Am 08.11.2021 fuhr der Kläger von seinem Wohnort zur Außenstelle der Beklagten nach Köln, um dort seine Arbeit aufzunehmen. Nachdem er die Tätigkeit vor Ort in Köln nicht aufnehmen konnte, weil das Werkstattschloss gewechselt worden war, unterrichtete der Kläger die Beklag-te hierüber mit E-Mail vom 08.11.2021, hinsichtlich deren Inhalts auf Blatt 315 der Akte Bezug genommen wird. Für den 08.11.2021 hat der Kläger im Zeiterfassungssystem zur Arbeitszeit bei der Beklagten „Kommen“ um 06:12 Uhr erfasst. In den Tagen darauf betätigte der Kläger das Zeiterfassungssystem bei der Beklagten wie folgt: 09.11.2021 – 6:59 Uhr Kommen, 14:48 Uhr Gehen; 10.11.2021 – 06:58 Uhr Kommen, 14:57 Uhr Gehen, 11.11.2021 – 06:57 Uhr Kommen, 14:46 Uhr Gehen; 12.11.2021 – 06:59 Uhr Kommen, 15:02 Uhr Gehen; 15.11.2021 06:57 Uhr Kommen, 14:45 Uhr Gehen; 16.11.2021 – nicht anwesend; 17.11.2021 06:58 Kom-men; 15:05 Uhr Gehen.

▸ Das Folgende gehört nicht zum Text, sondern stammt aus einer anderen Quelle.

-- ==== Sys2Proof/Machine/KeypadTimers.lean ====
section
/-! DEFINITION. Keypad and timer instructions (spec 44_keypad_timers.md): `EX9E`, `EXA1`, `FX0A`, `FX07`, `FX15`, `FX18`. Reading the
keypad has no side effect (R163). -/

namespace Sys2Proof.Machine

/-- `EX9E` (R160). -/
def execSkp (x : Reg) (s : State) : Host.Outcome State Fault Refusal :=
  .next (s.skipIf (s.keyDown (keyIndex (s.getV x))))

/-- `EXA1` (R161). -/
def execSknp (x : Reg) (s : State) : Host.Outcome State Fault Refusal :=
  .next (s.skipIf (!s.keyDown (keyIndex (s.getV x))))

/-- `FX0A` (R164): with no key down nothing at all changes, so the next step executes it again; else the lowest key
held is stored. -/
def execLdVxK (x : Reg) (s : State) : Host.Outcome State Fault Refusal :=
  match s.lowestKey with
  | none => .next s
  | some k => .next (s.setV x (BitVec.ofNat 8 k.val)).advance

/-- `FX07` (R165). -/
def execLdVxDt (x : Reg) (s : State) : Host.Outcome State Fault Refusal := .next (s.setV x s.dt).advance

/-- `FX15` (R166). -/
def execLdDtVx (x : Reg) (s : State) : Host.Outcome State Fault Refusal := .next (s.setDt (s.getV x)).advance

/-- `FX18` (R167). -/
def execLdStVx (x : Reg) (s : State) : Host.Outcome State Fault Refusal := .next (s.setSt (s.getV x)).advance

end Sys2Proof.Machine
end

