-- ==== Sys2Proof/Tests/Slice0.lean ====
section
/-! SUPPORT. The model's own tests. Expected values are the spec's: the encodings of 30_encoding.md R63 written out bit by
bit, and the vectors of 95_test_vectors.md, whose ids stand in the comments. Then a witness for each statement's
hypotheses. -/

namespace Sys2Proof.Tests

open Sys2Proof.Machine

/-! ## Well-formedness: a term each check refuses -/

theorem test_wf_register_16 : (Operand.reg 16).wf = false := by decide
theorem test_wf_imm4_16 : (Operand.imm4 16).wf = false := by decide
theorem test_wf_imm8_256 : (Operand.imm8 256).wf = false := by decide
theorem test_wf_addr12_4096 : (Operand.addr12 4096).wf = false := by decide
theorem test_wf_last_values :
    (Operand.reg 15).wf ∧ (Operand.imm4 15).wf ∧ (Operand.imm8 255).wf ∧ (Operand.addr12 4095).wf := by decide
/-- Cells out of order, listed twice, equal to the unlisted byte, or above 0xFFF are no canonical memory. -/
theorem test_memory_wf_refuses :
    Memory.wf [(0x301, 1#8), (0x300, 1#8)] = false ∧ Memory.wf [(0x300, 1#8), (0x300, 2#8)] = false ∧
      Memory.wf [(0x300, 0#8)] = false ∧ Memory.wf [(0x000, 0xF0#8)] = false ∧ Memory.wf [(0x1000, 1#8)] = false := by
  decide

/-! ## Decoding: every constructor, its word written out from its encoding (R63) -/

theorem test_decode_family_0 :
    decodeWord 0b0000000011100000#16 = .ok .cls ∧ decodeWord 0b0000000011101110#16 = .ok .ret := by decide
theorem test_decode_addresses :
    decodeWord 0b0001001000101000#16 = .ok (.jp 0x228#12) ∧ decodeWord 0b0010101010111100#16 = .ok (.call 0xABC#12) ∧
      decodeWord 0b1010001100000000#16 = .ok (.ldI 0x300#12) ∧ decodeWord 0b1011111100000001#16 = .ok (.jpV0 0xF01#12) := by
  decide
theorem test_decode_immediates :
    decodeWord 0b0011101001111111#16 = .ok (.seImm 10 0x7F#8) ∧ decodeWord 0b0100001100101010#16 = .ok (.sneImm 3 0x2A#8) ∧
      decodeWord 0b0110101000000010#16 = .ok (.ldImm 10 0x02#8) ∧ decodeWord 0b0111000011111111#16 = .ok (.addImm 0 0xFF#8) ∧
      decodeWord 0b1100001100001111#16 = .ok (.rnd 3 0x0F#8) := by decide
theorem test_decode_families_5_9_d :
    decodeWord 0b0101101010110000#16 = .ok (.seReg 10 11) ∧ decodeWord 0b1001000100100000#16 = .ok (.sneReg 1 2) ∧
      decodeWord 0b1101000100100101#16 = .ok (.drw 1 2 5#4) := by decide
theorem test_decode_family_8 :
    decodeWord 0b1000101010110000#16 = .ok (.ldReg 10 11) ∧ decodeWord 0b1000101010110001#16 = .ok (.orReg 10 11) ∧
      decodeWord 0b1000101010110010#16 = .ok (.andReg 10 11) ∧ decodeWord 0b1000101010110011#16 = .ok (.xorReg 10 11) ∧
      decodeWord 0b1000101010110100#16 = .ok (.addReg 10 11) ∧ decodeWord 0b1000101010110101#16 = .ok (.subReg 10 11) ∧
      decodeWord 0b1000101010110110#16 = .ok (.shr 10 11) ∧ decodeWord 0b1000101010110111#16 = .ok (.subnReg 10 11) ∧
      decodeWord 0b1000101010111110#16 = .ok (.shl 10 11) := by decide
theorem test_decode_family_e :
    decodeWord 0b1110000110011110#16 = .ok (.skp 1) ∧ decodeWord 0b1110000110100001#16 = .ok (.sknp 1) := by decide
theorem test_decode_family_f :
    decodeWord 0b1111000100000111#16 = .ok (.ldVxDt 1) ∧ decodeWord 0b1111000000001010#16 = .ok (.ldVxK 0) ∧
      decodeWord 0b1111001000010101#16 = .ok (.ldDtVx 2) ∧ decodeWord 0b1111001000011000#16 = .ok (.ldStVx 2) ∧
      decodeWord 0b1111001000011110#16 = .ok (.addI 2) ∧ decodeWord 0b1111000100101001#16 = .ok (.ldF 1) ∧
      decodeWord 0b1111000000110011#16 = .ok (.ldB 0) ∧ decodeWord 0b1111001001010101#16 = .ok (.storeRegs 2) ∧
      decodeWord 0b1111111101100101#16 = .ok (.loadRegs 15) := by decide
/-- Vectors E13 to E18. -/
theorem test_decode_illegal :
    [0x0000#16, 0x00E1#16, 0x00EF#16, 0x0123#16, 0x0EE0#16, 0x5AB1#16, 0x900F#16, 0x8AB8#16, 0x8ABF#16, 0xE19F#16,
      0xE1A2#16, 0xF108#16, 0xF175#16, 0xF1FF#16].all (fun w => decodeWord w == .error (.unknownOpcode w)) := by decide
theorem test_decode_bytes_big_endian :
    decode [0x12#8, 0x28#8, 0xFF#8] = .ok (.jp 0x228#12, [0xFF#8]) ∧ decode [0x12#8] = .error .truncated := by decide
theorem test_decodeTableWord : decodeTableWord 16 0x8AB4 = some (.addReg 10 11) ∧ decodeTableWord 16 0x8AB8 = none := by
  decide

Am 10.11.2021 übermittelte der Kläger an die Beklagte ärztliches Attest vom 02.11.2021, hin-sichtlich dessen vollständigen Inhalts auf Blatt 296 der Akte Bezug genommen wird, legte im Anschluss daran der Beklagten ein weiteres Attest vom 16.11.2021 (Blatt 338 der Akte) vor: „Herr Reinartz befindet sich in unserer Behandlung wegen der Folgen eines Unfalles. Erkrankungsbedingt ist Herr Reinartz voraussichtlich bis 31.12.2022 nicht in der Lage seine re. Schulter im vollem Umfang zu belasten. Insbesondere sollte er Gewichte über 4 kg nicht häufiger als 10mal pro Tag und keine Gewichte über 5 kg heben.“
Am 17.11.2021 fand ein Gespräch zwischen den Parteien statt, in dem der Kläger der Auffassung von Personalsachbearbeiterin und unmittelbarem Vorgesetzten widersprach, dass das Attest der Hausärztin vom 02.11.2021 mit dem Inhalt, dass der Kläger im Bereich Checkout vollständig arbeitsfähig ist, das vorherige Attest von Dr. Haunhorst über die Gewichtseinschränkungen aufgehoben habe. In demselben Gespräch hörte die Beklagte den Kläger zum Vorwurf des dringenden Verdachts eines Arbeitszeitbetruges an.
Nach Anhörung von Betriebsrat und Schwerbehindertenvertretung bei der Beklagten und nach-dem die beklagtenseits beim Landschaftsverband Rheinland beantragten Zustimmungen zu den beabsichtigten Kündigungen durch die Bestätigung vom 08.12.2021 über den Eintritt der Fiktionswirkung (§ 174 SGB IX) erfolgt waren, kündigte die Beklagte das Arbeitsverhältnis mit Schreiben vom 08.12.2021 außerordentlich zum 10.12.2021. Mit weiterem Schreiben vom 08.12.2021 kündigte die Beklagte das Arbeitsverhältnis hilfsweise außerordentlich mit sozialer Auslauffrist zum 30.06.2022.
Das Arbeitsgericht hat entschieden, dass der von der Beklagten den Kündigungen zugrunde gelegte Verdacht eines Arbeitszeitbetruges, dass der Kläger die Zeiterfassung getätigt gehabt habe, obwohl er von ihr keine Arbeitsaufträge und Anweisungen erhalten habe nicht besteht, jedenfalls als nicht dringend angesehen werden kann.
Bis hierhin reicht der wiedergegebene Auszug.